=== Begin Enclosure ===
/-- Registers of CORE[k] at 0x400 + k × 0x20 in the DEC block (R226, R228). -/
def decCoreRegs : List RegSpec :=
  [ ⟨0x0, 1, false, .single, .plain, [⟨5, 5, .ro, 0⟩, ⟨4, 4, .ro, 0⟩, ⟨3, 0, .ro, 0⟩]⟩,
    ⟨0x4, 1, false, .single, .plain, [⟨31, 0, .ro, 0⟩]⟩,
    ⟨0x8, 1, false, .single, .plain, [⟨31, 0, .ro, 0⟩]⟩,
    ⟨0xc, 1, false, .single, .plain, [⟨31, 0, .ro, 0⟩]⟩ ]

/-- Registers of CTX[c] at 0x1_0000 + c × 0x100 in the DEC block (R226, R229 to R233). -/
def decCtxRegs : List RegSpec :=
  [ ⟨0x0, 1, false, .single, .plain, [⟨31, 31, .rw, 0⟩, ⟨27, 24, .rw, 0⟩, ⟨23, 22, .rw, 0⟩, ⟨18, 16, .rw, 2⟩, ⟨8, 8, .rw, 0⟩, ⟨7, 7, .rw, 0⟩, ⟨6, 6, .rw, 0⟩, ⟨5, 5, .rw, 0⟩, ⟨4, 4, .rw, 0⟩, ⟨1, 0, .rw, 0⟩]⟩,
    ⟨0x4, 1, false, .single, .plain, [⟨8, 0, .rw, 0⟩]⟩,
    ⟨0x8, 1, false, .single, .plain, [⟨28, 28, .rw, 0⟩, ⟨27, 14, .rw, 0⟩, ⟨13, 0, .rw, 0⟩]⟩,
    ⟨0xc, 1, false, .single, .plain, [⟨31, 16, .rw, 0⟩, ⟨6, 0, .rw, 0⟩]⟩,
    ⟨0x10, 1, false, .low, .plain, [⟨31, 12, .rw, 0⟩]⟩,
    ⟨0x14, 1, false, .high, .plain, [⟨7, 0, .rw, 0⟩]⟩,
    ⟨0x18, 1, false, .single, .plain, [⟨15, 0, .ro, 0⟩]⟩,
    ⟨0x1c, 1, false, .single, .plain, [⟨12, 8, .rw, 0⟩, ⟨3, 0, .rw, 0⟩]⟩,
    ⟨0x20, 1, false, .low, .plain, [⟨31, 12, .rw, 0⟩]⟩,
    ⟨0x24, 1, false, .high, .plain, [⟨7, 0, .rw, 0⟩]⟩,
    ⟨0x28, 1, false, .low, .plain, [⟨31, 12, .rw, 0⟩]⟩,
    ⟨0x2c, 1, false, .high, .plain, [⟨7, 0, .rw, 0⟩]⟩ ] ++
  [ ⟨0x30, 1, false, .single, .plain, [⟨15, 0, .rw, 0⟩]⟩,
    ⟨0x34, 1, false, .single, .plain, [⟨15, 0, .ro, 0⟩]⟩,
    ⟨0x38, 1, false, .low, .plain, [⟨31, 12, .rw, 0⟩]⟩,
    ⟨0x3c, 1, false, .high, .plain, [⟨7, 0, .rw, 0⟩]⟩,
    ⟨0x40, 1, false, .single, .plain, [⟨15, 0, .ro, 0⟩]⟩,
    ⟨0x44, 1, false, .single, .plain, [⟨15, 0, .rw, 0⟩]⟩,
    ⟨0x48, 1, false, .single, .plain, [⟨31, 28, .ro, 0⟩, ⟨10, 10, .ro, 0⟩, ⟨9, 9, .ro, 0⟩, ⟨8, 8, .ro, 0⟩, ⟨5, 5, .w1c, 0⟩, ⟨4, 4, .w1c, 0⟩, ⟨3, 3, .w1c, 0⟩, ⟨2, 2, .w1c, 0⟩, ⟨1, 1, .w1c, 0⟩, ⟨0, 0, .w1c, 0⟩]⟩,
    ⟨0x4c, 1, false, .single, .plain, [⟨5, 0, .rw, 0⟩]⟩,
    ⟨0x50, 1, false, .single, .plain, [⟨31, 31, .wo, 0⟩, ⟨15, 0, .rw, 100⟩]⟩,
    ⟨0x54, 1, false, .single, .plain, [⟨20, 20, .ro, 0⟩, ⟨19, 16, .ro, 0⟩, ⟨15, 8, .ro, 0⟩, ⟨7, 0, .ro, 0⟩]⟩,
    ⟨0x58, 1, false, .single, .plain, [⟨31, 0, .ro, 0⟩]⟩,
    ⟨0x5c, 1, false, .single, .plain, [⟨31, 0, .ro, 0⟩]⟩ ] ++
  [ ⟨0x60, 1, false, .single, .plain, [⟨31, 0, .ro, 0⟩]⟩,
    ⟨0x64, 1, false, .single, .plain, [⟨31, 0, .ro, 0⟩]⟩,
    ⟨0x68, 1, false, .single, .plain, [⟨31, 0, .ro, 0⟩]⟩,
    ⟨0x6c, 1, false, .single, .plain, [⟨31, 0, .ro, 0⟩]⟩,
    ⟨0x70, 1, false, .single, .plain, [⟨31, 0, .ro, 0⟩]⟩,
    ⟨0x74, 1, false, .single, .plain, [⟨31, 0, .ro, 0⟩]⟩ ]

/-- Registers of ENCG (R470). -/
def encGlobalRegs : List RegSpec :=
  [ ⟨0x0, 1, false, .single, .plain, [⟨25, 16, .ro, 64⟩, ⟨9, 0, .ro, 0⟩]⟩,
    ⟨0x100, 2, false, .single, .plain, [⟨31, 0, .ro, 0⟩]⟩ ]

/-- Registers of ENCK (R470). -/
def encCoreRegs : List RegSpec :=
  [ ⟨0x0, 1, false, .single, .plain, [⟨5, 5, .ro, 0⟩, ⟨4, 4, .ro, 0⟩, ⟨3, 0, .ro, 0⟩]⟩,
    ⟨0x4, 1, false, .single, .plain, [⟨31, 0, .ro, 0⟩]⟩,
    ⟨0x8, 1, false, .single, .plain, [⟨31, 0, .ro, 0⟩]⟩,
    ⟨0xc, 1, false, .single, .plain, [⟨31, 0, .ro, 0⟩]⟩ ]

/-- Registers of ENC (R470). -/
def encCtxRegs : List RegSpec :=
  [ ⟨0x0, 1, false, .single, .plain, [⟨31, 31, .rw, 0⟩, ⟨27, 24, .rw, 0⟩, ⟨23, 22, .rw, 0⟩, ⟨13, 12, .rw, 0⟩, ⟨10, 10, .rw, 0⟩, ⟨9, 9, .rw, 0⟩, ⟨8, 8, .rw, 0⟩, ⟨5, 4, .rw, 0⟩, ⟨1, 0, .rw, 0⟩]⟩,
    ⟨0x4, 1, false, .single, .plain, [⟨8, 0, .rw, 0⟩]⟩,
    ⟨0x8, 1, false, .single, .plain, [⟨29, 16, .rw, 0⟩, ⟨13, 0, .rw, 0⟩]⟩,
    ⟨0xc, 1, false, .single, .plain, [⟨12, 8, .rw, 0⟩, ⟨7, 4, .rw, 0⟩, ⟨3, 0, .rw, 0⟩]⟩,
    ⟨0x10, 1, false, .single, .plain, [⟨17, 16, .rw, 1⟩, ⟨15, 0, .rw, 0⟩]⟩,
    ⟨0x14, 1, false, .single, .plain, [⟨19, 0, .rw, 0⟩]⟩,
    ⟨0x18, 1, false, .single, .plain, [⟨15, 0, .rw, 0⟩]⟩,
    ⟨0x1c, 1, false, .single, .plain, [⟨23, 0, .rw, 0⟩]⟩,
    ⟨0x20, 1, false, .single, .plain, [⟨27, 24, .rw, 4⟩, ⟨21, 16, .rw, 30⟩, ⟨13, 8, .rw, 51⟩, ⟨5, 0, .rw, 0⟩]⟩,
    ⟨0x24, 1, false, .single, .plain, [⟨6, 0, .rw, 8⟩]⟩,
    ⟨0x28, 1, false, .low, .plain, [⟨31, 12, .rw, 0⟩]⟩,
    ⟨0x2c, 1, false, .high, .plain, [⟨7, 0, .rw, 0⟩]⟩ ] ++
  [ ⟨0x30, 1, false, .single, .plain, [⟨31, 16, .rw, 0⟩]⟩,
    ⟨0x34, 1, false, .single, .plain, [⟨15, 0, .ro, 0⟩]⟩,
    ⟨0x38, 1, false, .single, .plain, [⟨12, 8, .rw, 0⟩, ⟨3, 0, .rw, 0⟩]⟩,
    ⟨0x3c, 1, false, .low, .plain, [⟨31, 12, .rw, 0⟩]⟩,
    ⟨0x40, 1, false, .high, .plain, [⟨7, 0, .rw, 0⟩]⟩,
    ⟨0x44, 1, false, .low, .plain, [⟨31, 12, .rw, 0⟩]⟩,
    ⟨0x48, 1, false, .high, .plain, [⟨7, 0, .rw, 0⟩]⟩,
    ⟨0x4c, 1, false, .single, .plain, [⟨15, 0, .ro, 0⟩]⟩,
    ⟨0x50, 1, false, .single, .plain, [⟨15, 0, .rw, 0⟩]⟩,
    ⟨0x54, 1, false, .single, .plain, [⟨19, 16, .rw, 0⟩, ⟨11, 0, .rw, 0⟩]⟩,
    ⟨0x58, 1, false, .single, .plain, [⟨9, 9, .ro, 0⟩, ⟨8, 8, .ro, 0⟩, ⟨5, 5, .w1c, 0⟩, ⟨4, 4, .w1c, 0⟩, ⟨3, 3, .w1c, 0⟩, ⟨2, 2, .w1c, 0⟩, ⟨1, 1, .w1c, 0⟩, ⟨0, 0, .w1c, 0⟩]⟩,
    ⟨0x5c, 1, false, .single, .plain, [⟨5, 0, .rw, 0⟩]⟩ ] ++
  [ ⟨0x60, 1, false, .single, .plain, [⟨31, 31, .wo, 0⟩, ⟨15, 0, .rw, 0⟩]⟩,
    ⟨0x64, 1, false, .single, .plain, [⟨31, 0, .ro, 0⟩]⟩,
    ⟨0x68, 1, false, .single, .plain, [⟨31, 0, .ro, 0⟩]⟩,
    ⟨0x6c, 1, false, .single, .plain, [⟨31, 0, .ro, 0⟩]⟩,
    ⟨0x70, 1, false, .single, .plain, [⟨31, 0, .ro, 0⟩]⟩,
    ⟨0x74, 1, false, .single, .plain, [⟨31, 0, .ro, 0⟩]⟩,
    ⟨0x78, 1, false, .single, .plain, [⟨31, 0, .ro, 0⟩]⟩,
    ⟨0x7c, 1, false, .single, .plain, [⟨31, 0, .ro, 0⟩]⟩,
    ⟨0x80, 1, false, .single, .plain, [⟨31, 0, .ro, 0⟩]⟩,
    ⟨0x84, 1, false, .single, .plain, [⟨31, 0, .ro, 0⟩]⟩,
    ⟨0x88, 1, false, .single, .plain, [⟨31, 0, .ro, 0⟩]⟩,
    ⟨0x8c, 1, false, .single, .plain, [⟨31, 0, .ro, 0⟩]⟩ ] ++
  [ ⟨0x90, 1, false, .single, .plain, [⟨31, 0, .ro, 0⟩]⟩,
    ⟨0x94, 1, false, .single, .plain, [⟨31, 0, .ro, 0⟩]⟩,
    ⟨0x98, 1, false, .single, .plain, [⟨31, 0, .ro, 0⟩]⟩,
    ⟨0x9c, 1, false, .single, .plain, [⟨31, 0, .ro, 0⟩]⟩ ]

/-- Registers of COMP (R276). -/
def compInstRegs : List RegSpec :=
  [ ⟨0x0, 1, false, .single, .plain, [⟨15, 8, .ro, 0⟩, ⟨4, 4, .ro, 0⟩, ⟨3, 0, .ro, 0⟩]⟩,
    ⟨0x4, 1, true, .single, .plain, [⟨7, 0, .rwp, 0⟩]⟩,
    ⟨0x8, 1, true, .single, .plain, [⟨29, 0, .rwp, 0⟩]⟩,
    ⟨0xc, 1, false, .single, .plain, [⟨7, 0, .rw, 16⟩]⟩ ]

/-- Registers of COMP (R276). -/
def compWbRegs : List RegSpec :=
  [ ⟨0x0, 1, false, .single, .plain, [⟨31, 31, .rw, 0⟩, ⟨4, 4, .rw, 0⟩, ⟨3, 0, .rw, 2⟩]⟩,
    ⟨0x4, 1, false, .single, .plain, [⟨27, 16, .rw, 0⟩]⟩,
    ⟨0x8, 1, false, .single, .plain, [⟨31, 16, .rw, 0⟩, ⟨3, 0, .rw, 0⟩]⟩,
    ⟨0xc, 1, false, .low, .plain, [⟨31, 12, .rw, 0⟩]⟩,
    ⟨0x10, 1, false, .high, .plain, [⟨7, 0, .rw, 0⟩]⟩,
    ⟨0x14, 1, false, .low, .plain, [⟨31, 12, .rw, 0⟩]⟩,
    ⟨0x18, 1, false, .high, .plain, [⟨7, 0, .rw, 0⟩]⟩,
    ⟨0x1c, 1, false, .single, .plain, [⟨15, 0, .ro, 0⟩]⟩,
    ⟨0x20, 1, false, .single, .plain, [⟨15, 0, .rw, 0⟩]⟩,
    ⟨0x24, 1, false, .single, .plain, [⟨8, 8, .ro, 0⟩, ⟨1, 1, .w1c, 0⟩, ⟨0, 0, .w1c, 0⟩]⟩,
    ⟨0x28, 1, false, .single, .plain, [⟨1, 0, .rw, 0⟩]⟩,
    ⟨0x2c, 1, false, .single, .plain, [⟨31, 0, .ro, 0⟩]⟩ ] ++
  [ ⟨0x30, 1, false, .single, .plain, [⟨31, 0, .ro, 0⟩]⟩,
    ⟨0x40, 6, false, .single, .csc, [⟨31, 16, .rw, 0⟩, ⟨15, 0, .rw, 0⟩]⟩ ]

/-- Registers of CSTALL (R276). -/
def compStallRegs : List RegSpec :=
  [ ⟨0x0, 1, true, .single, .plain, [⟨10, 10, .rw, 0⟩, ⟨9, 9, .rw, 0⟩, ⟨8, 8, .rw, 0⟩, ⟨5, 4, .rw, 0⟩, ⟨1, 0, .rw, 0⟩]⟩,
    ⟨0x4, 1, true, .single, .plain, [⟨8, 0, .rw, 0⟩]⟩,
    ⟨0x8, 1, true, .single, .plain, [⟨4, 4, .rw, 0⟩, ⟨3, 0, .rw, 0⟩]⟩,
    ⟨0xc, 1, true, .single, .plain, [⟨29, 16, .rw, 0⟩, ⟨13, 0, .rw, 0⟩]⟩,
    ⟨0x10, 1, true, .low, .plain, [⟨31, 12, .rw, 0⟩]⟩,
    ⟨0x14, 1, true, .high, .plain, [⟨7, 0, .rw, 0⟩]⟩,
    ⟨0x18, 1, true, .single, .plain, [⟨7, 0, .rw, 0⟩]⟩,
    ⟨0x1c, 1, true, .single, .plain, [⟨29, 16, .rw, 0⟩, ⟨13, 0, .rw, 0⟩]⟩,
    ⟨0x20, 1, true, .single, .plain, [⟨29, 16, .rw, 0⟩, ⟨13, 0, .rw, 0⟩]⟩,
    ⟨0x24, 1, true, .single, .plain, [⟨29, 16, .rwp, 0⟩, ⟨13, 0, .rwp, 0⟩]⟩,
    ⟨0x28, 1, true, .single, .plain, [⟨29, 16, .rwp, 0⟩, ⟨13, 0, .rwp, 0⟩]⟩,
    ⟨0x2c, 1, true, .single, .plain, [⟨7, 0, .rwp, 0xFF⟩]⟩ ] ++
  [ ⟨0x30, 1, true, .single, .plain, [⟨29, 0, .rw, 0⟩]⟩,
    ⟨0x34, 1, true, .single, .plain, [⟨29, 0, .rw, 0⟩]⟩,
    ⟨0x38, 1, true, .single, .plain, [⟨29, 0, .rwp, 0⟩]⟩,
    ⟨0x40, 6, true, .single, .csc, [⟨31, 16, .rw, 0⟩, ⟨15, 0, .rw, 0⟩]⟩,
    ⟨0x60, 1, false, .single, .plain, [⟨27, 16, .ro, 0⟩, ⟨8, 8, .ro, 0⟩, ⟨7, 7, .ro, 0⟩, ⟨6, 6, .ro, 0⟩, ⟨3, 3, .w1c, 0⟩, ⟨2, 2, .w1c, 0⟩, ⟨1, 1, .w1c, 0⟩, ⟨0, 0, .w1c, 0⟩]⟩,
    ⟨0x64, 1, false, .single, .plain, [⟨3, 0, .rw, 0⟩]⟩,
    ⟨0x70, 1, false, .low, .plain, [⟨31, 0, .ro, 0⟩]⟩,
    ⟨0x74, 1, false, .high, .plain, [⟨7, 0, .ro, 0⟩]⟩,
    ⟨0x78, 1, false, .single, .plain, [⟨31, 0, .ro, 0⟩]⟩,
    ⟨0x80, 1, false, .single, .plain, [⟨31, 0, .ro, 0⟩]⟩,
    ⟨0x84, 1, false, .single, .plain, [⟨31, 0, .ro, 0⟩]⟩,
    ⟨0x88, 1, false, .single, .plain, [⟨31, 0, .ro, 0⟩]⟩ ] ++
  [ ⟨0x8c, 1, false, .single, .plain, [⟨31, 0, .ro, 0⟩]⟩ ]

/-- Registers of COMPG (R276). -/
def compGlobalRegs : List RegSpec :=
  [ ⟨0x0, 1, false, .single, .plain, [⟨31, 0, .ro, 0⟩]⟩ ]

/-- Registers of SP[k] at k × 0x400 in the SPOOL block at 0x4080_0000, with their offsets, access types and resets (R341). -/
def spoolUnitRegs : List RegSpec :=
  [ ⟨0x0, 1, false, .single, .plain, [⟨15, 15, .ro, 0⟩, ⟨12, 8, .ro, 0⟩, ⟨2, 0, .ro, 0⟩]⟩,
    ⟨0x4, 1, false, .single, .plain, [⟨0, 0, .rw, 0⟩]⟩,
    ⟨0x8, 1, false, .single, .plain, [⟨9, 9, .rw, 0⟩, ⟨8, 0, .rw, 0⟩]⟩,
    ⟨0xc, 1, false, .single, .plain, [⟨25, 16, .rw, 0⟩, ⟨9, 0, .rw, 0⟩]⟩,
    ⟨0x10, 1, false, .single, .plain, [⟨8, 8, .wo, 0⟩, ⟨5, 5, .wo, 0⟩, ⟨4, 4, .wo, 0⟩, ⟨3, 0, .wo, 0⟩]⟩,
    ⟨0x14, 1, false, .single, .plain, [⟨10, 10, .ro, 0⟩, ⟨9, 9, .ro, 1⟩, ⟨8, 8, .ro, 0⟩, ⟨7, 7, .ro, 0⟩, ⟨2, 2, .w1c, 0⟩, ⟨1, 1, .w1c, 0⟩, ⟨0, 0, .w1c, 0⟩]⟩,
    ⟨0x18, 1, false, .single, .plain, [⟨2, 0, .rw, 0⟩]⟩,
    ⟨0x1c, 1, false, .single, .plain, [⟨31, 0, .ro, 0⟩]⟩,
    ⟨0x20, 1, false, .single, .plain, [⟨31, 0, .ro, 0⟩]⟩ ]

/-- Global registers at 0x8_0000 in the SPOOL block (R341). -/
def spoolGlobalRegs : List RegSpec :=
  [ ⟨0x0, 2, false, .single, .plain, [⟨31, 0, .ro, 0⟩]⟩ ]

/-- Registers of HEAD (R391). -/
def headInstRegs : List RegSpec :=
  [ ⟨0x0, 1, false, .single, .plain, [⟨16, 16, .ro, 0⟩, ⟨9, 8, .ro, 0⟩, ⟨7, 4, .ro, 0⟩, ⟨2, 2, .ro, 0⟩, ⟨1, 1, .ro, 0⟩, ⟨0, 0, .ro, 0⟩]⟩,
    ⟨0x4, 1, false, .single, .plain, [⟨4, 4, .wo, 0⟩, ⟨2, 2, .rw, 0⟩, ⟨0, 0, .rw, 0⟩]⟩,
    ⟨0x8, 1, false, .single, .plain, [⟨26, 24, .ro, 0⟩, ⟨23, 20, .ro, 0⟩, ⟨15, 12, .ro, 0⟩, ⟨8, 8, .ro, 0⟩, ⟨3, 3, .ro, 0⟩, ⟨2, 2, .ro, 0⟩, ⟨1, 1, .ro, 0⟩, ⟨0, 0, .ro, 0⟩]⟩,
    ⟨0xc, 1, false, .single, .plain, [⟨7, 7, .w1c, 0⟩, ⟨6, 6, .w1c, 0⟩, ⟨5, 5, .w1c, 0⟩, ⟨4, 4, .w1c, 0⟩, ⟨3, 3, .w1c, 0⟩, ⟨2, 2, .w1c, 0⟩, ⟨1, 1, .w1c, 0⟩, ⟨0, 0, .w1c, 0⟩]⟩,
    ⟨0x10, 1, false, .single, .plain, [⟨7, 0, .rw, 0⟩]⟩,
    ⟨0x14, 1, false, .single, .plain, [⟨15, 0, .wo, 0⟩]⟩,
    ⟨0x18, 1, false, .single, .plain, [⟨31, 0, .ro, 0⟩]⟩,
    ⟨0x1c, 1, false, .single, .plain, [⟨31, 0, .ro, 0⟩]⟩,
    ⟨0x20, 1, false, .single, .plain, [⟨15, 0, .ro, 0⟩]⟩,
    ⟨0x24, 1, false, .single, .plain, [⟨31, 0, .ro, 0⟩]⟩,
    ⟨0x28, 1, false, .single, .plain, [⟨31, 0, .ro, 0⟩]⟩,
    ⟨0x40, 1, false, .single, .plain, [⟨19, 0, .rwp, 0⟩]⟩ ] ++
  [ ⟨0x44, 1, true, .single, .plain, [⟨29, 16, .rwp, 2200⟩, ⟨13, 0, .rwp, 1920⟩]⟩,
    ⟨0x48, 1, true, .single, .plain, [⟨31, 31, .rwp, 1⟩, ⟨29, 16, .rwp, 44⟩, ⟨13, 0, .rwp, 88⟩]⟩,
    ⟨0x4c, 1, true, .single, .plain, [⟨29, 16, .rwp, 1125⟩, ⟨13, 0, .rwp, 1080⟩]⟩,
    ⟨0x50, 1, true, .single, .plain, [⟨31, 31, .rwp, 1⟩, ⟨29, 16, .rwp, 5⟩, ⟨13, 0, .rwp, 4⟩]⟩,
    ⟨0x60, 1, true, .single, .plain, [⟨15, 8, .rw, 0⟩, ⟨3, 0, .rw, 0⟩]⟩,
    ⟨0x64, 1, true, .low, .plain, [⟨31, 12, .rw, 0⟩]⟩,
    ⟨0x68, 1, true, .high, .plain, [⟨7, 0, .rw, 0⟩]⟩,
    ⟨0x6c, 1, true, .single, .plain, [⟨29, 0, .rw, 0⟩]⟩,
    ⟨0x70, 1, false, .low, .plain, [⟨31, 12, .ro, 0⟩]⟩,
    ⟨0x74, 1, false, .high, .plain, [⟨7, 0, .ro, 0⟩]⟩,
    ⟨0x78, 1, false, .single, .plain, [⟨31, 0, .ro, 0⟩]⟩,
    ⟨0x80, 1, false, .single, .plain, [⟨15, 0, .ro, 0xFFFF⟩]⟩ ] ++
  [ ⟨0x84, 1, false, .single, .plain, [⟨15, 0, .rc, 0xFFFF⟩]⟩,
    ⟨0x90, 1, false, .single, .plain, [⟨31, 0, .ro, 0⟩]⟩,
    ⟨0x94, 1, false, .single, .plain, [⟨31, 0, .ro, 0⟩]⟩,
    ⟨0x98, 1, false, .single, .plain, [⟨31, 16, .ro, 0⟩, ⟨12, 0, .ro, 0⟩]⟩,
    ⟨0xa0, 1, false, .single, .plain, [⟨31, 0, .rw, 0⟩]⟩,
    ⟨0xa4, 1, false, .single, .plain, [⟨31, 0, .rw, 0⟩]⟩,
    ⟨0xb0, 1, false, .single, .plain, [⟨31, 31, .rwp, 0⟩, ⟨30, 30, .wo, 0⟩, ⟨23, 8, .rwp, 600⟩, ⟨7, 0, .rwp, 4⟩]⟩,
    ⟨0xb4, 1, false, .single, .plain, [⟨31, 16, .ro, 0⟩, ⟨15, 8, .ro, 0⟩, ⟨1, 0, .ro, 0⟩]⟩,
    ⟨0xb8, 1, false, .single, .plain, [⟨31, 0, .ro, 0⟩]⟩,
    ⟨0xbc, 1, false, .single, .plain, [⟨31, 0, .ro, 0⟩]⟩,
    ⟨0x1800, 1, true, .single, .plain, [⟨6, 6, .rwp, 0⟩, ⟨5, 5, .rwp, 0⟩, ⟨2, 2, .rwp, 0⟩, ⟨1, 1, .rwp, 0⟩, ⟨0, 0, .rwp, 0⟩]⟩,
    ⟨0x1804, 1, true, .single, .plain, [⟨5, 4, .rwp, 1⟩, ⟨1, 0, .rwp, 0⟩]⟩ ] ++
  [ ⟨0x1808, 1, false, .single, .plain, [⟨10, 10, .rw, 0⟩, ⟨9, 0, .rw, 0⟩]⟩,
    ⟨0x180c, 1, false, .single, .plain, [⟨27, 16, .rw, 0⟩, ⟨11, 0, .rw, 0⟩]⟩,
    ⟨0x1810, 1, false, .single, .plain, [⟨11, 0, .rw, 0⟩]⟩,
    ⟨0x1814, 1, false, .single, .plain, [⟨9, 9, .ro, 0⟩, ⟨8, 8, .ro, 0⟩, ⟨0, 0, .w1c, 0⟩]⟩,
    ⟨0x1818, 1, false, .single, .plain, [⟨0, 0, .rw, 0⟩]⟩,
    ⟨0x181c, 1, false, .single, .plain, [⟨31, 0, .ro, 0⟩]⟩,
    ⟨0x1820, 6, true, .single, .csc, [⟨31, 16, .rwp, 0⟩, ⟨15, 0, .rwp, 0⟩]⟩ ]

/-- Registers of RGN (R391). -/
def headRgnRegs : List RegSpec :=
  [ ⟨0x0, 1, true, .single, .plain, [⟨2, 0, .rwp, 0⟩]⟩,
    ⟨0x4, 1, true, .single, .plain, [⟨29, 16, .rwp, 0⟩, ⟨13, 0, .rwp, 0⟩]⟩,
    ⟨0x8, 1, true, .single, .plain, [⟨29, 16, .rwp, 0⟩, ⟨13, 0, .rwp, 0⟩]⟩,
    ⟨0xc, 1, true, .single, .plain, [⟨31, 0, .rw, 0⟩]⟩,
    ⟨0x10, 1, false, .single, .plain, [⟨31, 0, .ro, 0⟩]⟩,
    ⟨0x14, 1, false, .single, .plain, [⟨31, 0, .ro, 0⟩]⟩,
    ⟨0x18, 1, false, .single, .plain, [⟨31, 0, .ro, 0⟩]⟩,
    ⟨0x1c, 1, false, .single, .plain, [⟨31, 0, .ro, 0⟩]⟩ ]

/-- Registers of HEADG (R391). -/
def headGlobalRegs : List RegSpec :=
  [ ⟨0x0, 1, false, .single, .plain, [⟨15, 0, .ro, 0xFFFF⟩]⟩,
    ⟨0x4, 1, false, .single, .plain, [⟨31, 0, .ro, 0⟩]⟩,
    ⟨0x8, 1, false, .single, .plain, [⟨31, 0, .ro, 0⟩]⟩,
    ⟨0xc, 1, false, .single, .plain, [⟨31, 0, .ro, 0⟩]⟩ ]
=== End Enclosure ===
→ REQUIRED WORK
What is the number of lines in the listing that include the word "block"? Give that number and nothing else.

→ FINISHED TASK
4